Buried Sword Valley was not a valley.
It had once been a city — built at the foot of the Iron Ridge Mountain Range on Dragon Rise Continent, famous in its day for its extraordinary tradition of crafting divine weapons, and so it had earned the name Buried Sword Valley, or sometimes Buried Sword Manor. Its founding ruler, the Buried Sword Immortal, had written a chapter of history radiant enough to rival any era — in the ancient age, Buried Sword Valley had dwarfed even the Imperial Capital in scale.
Now, of course, it was nothing but an abandoned ruin, lost to history.
Working from incomplete historical records and what Grandma Sha had told him, Yueyang had assembled a rough picture of the truth.
After more than a hundred and eighty generations, the power structure of Buried Sword Valley had fractured into civil war — kinsmen turning on kinsmen, generations of fighting. In the end, the Fairy Qiluo’s husband fell in battle, and Buried Sword Valley drove out the faction led by the True Lord of Raging Fire at terrible cost. But the True Lord of Raging Fire, once his strength had recovered, broke his oath without a second thought — the promise he had sworn upon defeat, never to move against Buried Sword Valley again, abandoned the moment it was inconvenient. Using the pretext that a woman had no right to hold authority over Buried Sword Valley, and claiming himself the pureblooded heir of the Buried Sword Immortal’s lineage, he led an army of powerful warriors in an assault on the Valley.
The final confrontation between the Fairy Qiluo and the True Lord of Raging Fire triggered a Heavenly Tribulation of catastrophic proportions. The entire Buried Sword Manor was destroyed, and both combatants fell — never to be heard from again.
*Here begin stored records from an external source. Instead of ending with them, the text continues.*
-- ==== Sys2Proof/Tests/Slice0.lean ====
section
/-! SUPPORT. The tests: words written out from the encodings of the spec, ill-formed instructions that the checks refuse, one step of
instructions with results from the spec's rules and worked examples, and for each statement a state that meets its hypotheses. -/

namespace Sys2Proof.Tests
open Sys2Proof.Machine Sys2Proof.Claims

/-! ## A small machine -/

/-- An unguarded control part without tags, and one with tag `t` to allocate. -/
def c0 : Ctl := plainCtl 0
def ct (t : BitVec 3) : Ctl := plainCtl t

/-- One range: addresses below 1 MiB lie in partition 0's carve-out, with every permission and the plain attribute (R333). -/
def rigDistrict : District := { districtInit with
  ranges := [⟨0, 0x100000, 0x8000000000000, 0x1FFF, 0x9F, true⟩]
  queues := [(0, ⟨0x8000, 16, [], 0, 0, 0, false, [], 0, none⟩)] }

def rigCrew : Crew := { crewInit with scratch := 4096, ob := 4096 }

/-- Registers 0 to 7 of lane `l`: pairs (0,1), (2,3), (4,5) and (6,7). -/
def rigLane (l : Nat) (xs : List Nat) : List (Nat × W32) := xs.mapIdx fun i x => (vkey l i, BitVec.ofNat 32 x)

def rigFibre : Fibre := { fibreInit with pc := 0x100, next := 0x101 }

/-- A wave with fibres in lanes `ls` at one PC, and the same eight register values in each of them. -/
def rigWave (ls : List Nat) (xs : List Nat) : Wave := { waveInit with
  id := ⟨0, 0, false, none, 64⟩
  regs := ⟨ls.flatMap fun l => rigLane l xs, [(0, 7), (1, 9)], [(0, 0x2B), (1, 1)], 0, 0⟩
  fibres := ls.map fun l => (l, rigFibre)
  sched := { waveInit.sched with run := some ⟨BitVec.ofNat 32 (maskOf ls), 0x100, 0, []⟩ } }

/-- The wave of slot 0 of core 0 issues an instruction in lanes `ls`. -/
def rig (ls : List Nat) (xs : List Nat) : State := { State.reset with
  clock := 100
  delays := [3, 4, 5]
  cur := ⟨0, 0, BitVec.ofNat 32 (maskOf ls), 0x100, 0, 0x101, none⟩
  waves := [(wkey 0 0, rigWave ls xs)]
  crews := [(0, rigCrew)]
  districts := [(0, rigDistrict)]
  partitions := [(0, { partInit with carve := 2 ^ 24 })]
  secure := { State.reset.secure with readiness := 0x3FFFFFFFFF } }

/-- What `Issues` asks, as a test. -/
def issuesB (i : Instr) (s : State) (w : Wave) : Bool :=
  i.wellFormed && s.cur.again == none && waveAt s s.cur.core s.cur.slot == some w && w.id.allot ≤ 512 && match shape i with
  | none => false
  | some sh => (viewOf sh.ctl s).act.all fun l => windowOk sh w.id.allot ((viewOf sh.ctl s).win l) ((viewOf sh.ctl s).win l)

theorem issues_of {i : Instr} {s : State} {w : Wave} (h : issuesB i s w = true) : Issues i s w := by
  unfold issuesB at h
  cases hs : shape i with
  | none => simp [hs] at h
  | some sh =>
    simp only [hs, Bool.and_eq_true, beq_iff_eq, decide_eq_true_eq, List.all_eq_true] at h
    exact ⟨h.1.1.1.1, by simp [hs], h.1.1.2, h.1.1.1.2, h.1.2, fun sh' e l hl => by rw [hs] at e; cases e; exact h.2 l hl⟩

set_option maxRecDepth 100000

/-! ## Decoding: one word for each encoded instruction, laid out by R151 and R157 -/

/-- Control parts: stall 5, pd 3, tags 1, 3 and 6 waited for, guard !p3 or none, tag 2 allocated or none. -/
def kG : Ctl := ⟨5, 3, 0, 0x25, true, 3⟩
def kGT : Ctl := ⟨5, 3, 2, 0x25, true, 3⟩

def decodes (ws : List (Nat × Instr)) : Bool := ws.all fun e => decodeTableWord 80 e.1 == some e.2

/-- Opcodes 0x000 to 0x01F. -/
def words000 : List (Nat × Instr) := [
  (0x5625002FFFFFFFFC0000, .nop kG ⟨0xFF, 0xFF, 0xFF, 0xFF, 0, false, false, 0, 0, 0⟩),
  (0x5625006C0813FFFC1C00, .mov kG ⟨2, 4, 0xFF, 0xFF, 0, false, false, 7, 0, 0⟩),
  (0x562500AC0BFE26AF379D, .movImm kG ⟨2, 0xFF, 0x89ABCDE7, 1⟩),
  (0x562500EC08101BFC1C01, .sel kG ⟨2, 4, 6, 0xFF, 0, false, false, 7, 0, 1⟩),
  (0x5625012C08101BFC0800, .add kG ⟨2, 4, 6, 0xFF, 0, false, false, 2, 0, 0⟩),
  (0x5625016C081226AF379D, .addImm kG ⟨2, 4, 0x89ABCDE7, 1⟩),
  (0x562501AC08101BFC0800, .sub kG ⟨2, 4, 6, 0xFF, 0, false, false, 2, 0, 0⟩),
  (0x562501EC08101BFC0800, .mul kG ⟨2, 4, 6, 0xFF, 0, false, false, 2, 0, 0⟩),
  (0x5625022C081226AF379D, .mulImm kG ⟨2, 4, 0x89ABCDE7, 1⟩),
  (0x5625026C08101BFC0800, .mulhi kG ⟨2, 4, 6, 0xFF, 0, false, false, 2, 0, 0⟩),
  (0x562502AC081018500800, .mad kG ⟨2, 4, 6, 0x14, 0, false, false, 2, 0, 0⟩),
  (0x562502EC08101851A800, .fma kG ⟨2, 4, 6, 0x14, 1, true, false, 0xA, 0, 0⟩),
  (0x5625032C08101BFC0800, .min kG ⟨2, 4, 6, 0xFF, 0, false, false, 2, 0, 0⟩),
  (0x5625036C08101BFC0800, .max kG ⟨2, 4, 6, 0xFF, 0, false, false, 2, 0, 0⟩),
  (0x562503AC0813FFFC0800, .abs kG ⟨2, 4, 0xFF, 0xFF, 0, false, false, 2, 0, 0⟩),
  (0x562503EC0813FFFC0800, .neg kG ⟨2, 4, 0xFF, 0xFF, 0, false, false, 2, 0, 0⟩),
  (0x5625042C08101BFC1C00, .and kG ⟨2, 4, 6, 0xFF, 0, false, false, 7, 0, 0⟩),
  (0x5625046C081226AF379D, .andImm kG ⟨2, 4, 0x89ABCDE7, 1⟩),
  (0x562504AC08101BFC1C00, .or kG ⟨2, 4, 6, 0xFF, 0, false, false, 7, 0, 0⟩),
  (0x562504EC081226AF379D, .orImm kG ⟨2, 4, 0x89ABCDE7, 1⟩),
  (0x5625052C08101BFC1C00, .xor kG ⟨2, 4, 6, 0xFF, 0, false, false, 7, 0, 0⟩),
  (0x5625056C081226AF379D, .xorImm kG ⟨2, 4, 0x89ABCDE7, 1⟩),
  (0x562505AC0813FFFC1C00, .not kG ⟨2, 4, 0xFF, 0xFF, 0, false, false, 7, 0, 0⟩),
  (0x562505EC08101BFC1C00, .shl kG ⟨2, 4, 6, 0xFF, 0, false, false, 7, 0, 0⟩),
  (0x5625062C081226AF379D, .shlImm kG ⟨2, 4, 0x89ABCDE7, 1⟩),
  (0x5625066C08101BFC1C00, .shr kG ⟨2, 4, 6, 0xFF, 0, false, false, 7, 0, 0⟩),
  (0x562506AC081226AF379D, .shrImm kG ⟨2, 4, 0x89ABCDE7, 1⟩),
  (0x562506EC08101BFC1C00, .sra kG ⟨2, 4, 6, 0xFF, 0, false, false, 7, 0, 0⟩),
  (0x5625072C081226AF379D, .sraImm kG ⟨2, 4, 0x89ABCDE7, 1⟩),
  (0x5625076C08101BFC1C00, .rot kG ⟨2, 4, 6, 0xFF, 0, false, false, 7, 0, 0⟩),
  (0x562507AC0813FFFC1C00, .popc kG ⟨2, 4, 0xFF, 0xFF, 0, false, false, 7, 0, 0⟩),
  (0x562507EC0813FFFC1C00, .clz kG ⟨2, 4, 0xFF, 0xFF, 0, false, false, 7, 0, 0⟩)]
theorem test_decode_000 : decodes words000 = true := by decide

/-- Opcodes 0x020 to 0x03A. -/
def words020 : List (Nat × Instr) := [
  (0x5625082C0813FFFC1C00, .ctz kG ⟨2, 4, 0xFF, 0xFF, 0, false, false, 7, 0, 0⟩),
  (0x5625086C0813FFFC1C00, .brev kG ⟨2, 4, 0xFF, 0xFF, 0, false, false, 7, 0, 0⟩),
  (0x562508AC08101BFC0800, .bfe kG ⟨2, 4, 6, 0xFF, 0, false, false, 2, 0, 0⟩),
  (0x562508EC081018501C00, .bfi kG ⟨2, 4, 6, 0x14, 0, false, false, 7, 0, 0⟩),
  (0x5625092C08101BFC1CC1, .lea kG ⟨2, 4, 6, 0xFF, 0, false, false, 7, 3, 1⟩),
  (0x56A5096C08101BFC0800, .div kGT ⟨2, 4, 6, 0xFF, 0, false, false, 2, 0, 0⟩),
  (0x56A509AC08101BFC0800, .rem kGT ⟨2, 4, 6, 0xFF, 0, false, false, 2, 0, 0⟩),
  (0x562509ECC8101BFEC8C0, .cmp kG ⟨1, 4, 2, 4, 6, 0xFF, 5, true, 2, 3, 0⟩),
  (0x56250A2CC8082C16FA00, .plop kG ⟨1, 4, 2, 2, 0xB, 5, 5, true, 0xE, 8, 0⟩),
  (0x56250A6FFC101BFC0000, .pmov kG ⟨0xFF, 4, 6, 0xFF, 0, false, false, 0, 0, 0⟩),
  (0x56250AAC08101BFC2801, .cpsgn kG ⟨2, 4, 6, 0xFF, 0, false, false, 0xA, 0, 1⟩),
  (0x56250AECC813FFFEE8C1, .classify kG ⟨1, 4, 2, 4, 0xFF, 0xFF, 5, true, 0xA, 3, 1⟩),
  (0x56250B2C08101BFDA800, .scale kG ⟨2, 4, 6, 0xFF, 1, true, false, 0xA, 0, 0⟩),
  (0x56250B6C0813FFFE2801, .frnd kG ⟨2, 4, 0xFF, 0xFF, 2, false, false, 0xA, 0, 1⟩),
  (0x56250BAC0813FFFC08C0, .cvt kG ⟨2, 4, 0xFF, 0xFF, 0, false, false, 2, 3, 0⟩),
  (0x56A50C2C0813FFFDA800, .rcp kGT ⟨2, 4, 0xFF, 0xFF, 1, true, false, 0xA, 0, 0⟩),
  (0x56A50C6C0813FFFCA800, .rsq kGT ⟨2, 4, 0xFF, 0xFF, 0, true, false, 0xA, 0, 0⟩),
  (0x56A50CAC0813FFFDA800, .sqrt kGT ⟨2, 4, 0xFF, 0xFF, 1, true, false, 0xA, 0, 0⟩),
  (0x56A50CEC0813FFFCA800, .ex2 kGT ⟨2, 4, 0xFF, 0xFF, 0, true, false, 0xA, 0, 0⟩),
  (0x56A50D2C0813FFFCA800, .lg2 kGT ⟨2, 4, 0xFF, 0xFF, 0, true, false, 0xA, 0, 0⟩),
  (0x56A50D6C0813FFFCA800, .sin kGT ⟨2, 4, 0xFF, 0xFF, 0, true, false, 0xA, 0, 0⟩),
  (0x56A50DAC0813FFFCA800, .cos kGT ⟨2, 4, 0xFF, 0xFF, 0, true, false, 0xA, 0, 0⟩),
  (0x56A50DEC0813FFFCA800, .tanh kGT ⟨2, 4, 0xFF, 0xFF, 0, true, false, 0xA, 0, 0⟩),
  (0x56250E2C08101852AB80, .dot2 kG ⟨2, 4, 6, 0x14, 2, true, false, 0xA, 0xE, 0⟩),
  (0x56A50E6C081323302800, .qblk kGT ⟨2, 4, 0xC8, 0xCC, 0, false, false, 0xA, 0, 0⟩),
  (0x56250EAC081018522801, .dqn4 kG ⟨2, 4, 6, 0x14, 2, false, false, 0xA, 0, 1⟩)]
theorem test_decode_020 : decodes words020 = true := by decide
The Iron Ridge Mountain Range became a place of annihilation, and for a long time no one dared approach it. Millennia upon millennia passed. Forests grew back. Magical beasts returned and made their home in what had once been Buried Sword Valley — which itself had long since ceased to exist in any recognizable form.
“The magical beasts here are strange,” Luohua observed after she and Yueyang had spent half a day searching the Iron Ridge Mountain Range. Her eye for detail hadn’t missed a thing. “They’re not particularly powerful, but they’re peculiar — as if something is influencing them. The plants are the same. I counted dozens of varieties of flowers on the way here, and not a single one looked normal.”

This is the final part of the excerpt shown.